In Gin Sisters, Yvonne is preparing for her daughter Emily’s wedding. She’s not looking forward to seeing her horrible ex-husband Daniel with his twenty-two year old Swedish girlfriend. But weddings are a time when family gets together and that means secrets are going to come out. Cathy Jansen-Ridings’ monologue is comprised of phone conversations between Yvonne and the various people in her life and Yvonne’s thoughts, spoken aloud. Performer Belinda McGuirk finds both the humour and the humanity in Yvonne’s painful situation. Director Arden Ridings sets the play up in Yvonne’s living room with chairs, tables, a phone and space to move around in, with Yvonne’s placing on the stage area determined by whether she needs the comfort of a chair or the space to emote. Gin Sisters doesn’t really cover any original ground but it feels very real and we’re in the interesting position of only really knowing Yvonne’s side of the story.

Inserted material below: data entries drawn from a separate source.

-- ==== Sys2Proof/WellFormed.lean ====
section
/-! DEFINITION. When an operation is well formed on a block of `numCh` channels: its channel
exists (60_exceptions.md R212: channels are indexed `0 .. NUM_CH - 1`). The free selector bits of
a constructor need no check: R83 gives every value of every selector exactly one row.
The legality of a configuration (00_scope.md R8) is `ChannelConfig.legal` in Machine/Ops.lean. -/

namespace Sys2Proof

/-- The operation's channel exists (R212). -/
def Instr.WellFormed (numCh : Nat) (i : Instr) : Bool :=
  decide (i.channel < numCh)

end Sys2Proof
end

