-- ==== Sys2Proof/Machine/Ports.lean ====
section
/-! DEFINITION. The input ports of the block, sampled once per clock cycle (10_state.md R23, R26).
`clk` is the step itself (00_scope.md R5). -/

namespace Sys2Proof.Machine

/-- The inputs of one channel in one cycle (R26). -/
structure ChanIn where
  /-- `rx_valid`: a byte is available on `rx_data`. -/
  rxValid : Bool
  /-- `rx_data`: the next byte of the stream. -/
  rxData : Byte
  /-- `frame_ack`: the consumer has taken the frame held in Complete. -/
  frameAck : Bool
  /-- `rd_addr`: the offset the consumer reads from the frame buffer. -/
  rdAddr : BitVec 16
  /-- `rt_valid`: a power reading is presented on `rt_power`. -/
  rtValid : Bool
  /-- `rt_power`: the reading in watts, read as `sext_32`. -/
  rtPower : BitVec 32
  deriving DecidableEq, Repr, Inhabited

/-- Every input of a channel is 0 (30_encoding.md R86, a cycle with no line). -/
def ChanIn.idle : ChanIn :=
  { rxValid := false, rxData := 0, frameAck := false, rdAddr := 0, rtValid := false, rtPower := 0 }

/-- The inputs of one clock cycle: the block-wide ones (R23) and, by channel index, each channel's
(R26). A channel past the end of the list has every input 0 (log entry 20). -/
structure CycleIn where
  /-- `rst`: synchronous reset, active high. -/
  rst : Bool
  /-- `now_ms`: the millisecond time base. -/
  nowMs : Time
  /-- The inputs of channel 0, 1, ... -/
  chans : List ChanIn
  deriving DecidableEq, Repr, Inhabited

end Sys2Proof.Machine
end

In Neighbourhood Watch, a guy comes home from his run and talks about the people he encounters in his life, including a fairly new neighbour. Writers Matthew Patenall and Gill Patenall have created a really interesting monologue that looks at the dangers of making judgements and questions whether doing the ‘right’ thing is always the ‘best’ thing. Director Alexandre Murtinheira starts off by focusing on the comic side of the character. Then when things get serious in the second half, there’s a subtle but powerful switch in mood. Performer Adam Cross does make his character seem like a total idiot but he might just surprise you and win himself some sympathy at the end. It’s clever because we find ourselves caught up in the dilemma along with the character. It’s difficult not to watch this without thinking about what you would do – and realising it’s not at all easy.
In The State of the Artist, amateur artist Owen wins a local competition. It just so happens a renowned art critic is visiting the town and he loves Owen’s painting. Suddenly, the entire online world is weighing in with their interpretations of the painting, making assumptions about his thoughts, his reasoning and even his life. This monologue a very interesting (and in the circumstances slightly ironic) observation on what it’s like when your work becomes public property and everyone has their own opinions on it. It really makes you realise what a big step it is effectively to hand something you’ve created over to someone else. Firstly to director Sabina Bissett, who has her own ideas about what it means and what she wants to show (one interesting decision she made was to put the painting on display on the set, inviting us to make judgements just like everyone in the monologue does). Then performer Daryl Bullock, operating within Sabina’s vision, created his own version of Owen. Only writer Sebastian Ross can say how close the performance comes to his idea but whether it was his intention or not, the play really makes us think about the situation Owen is in and examine our own beliefs.
Part A of Monolog 4 has three very different but very interesting monologues which really challenge us to stop sitting back and enjoying the show and start examining what we believe about the characters and the situations they’re in.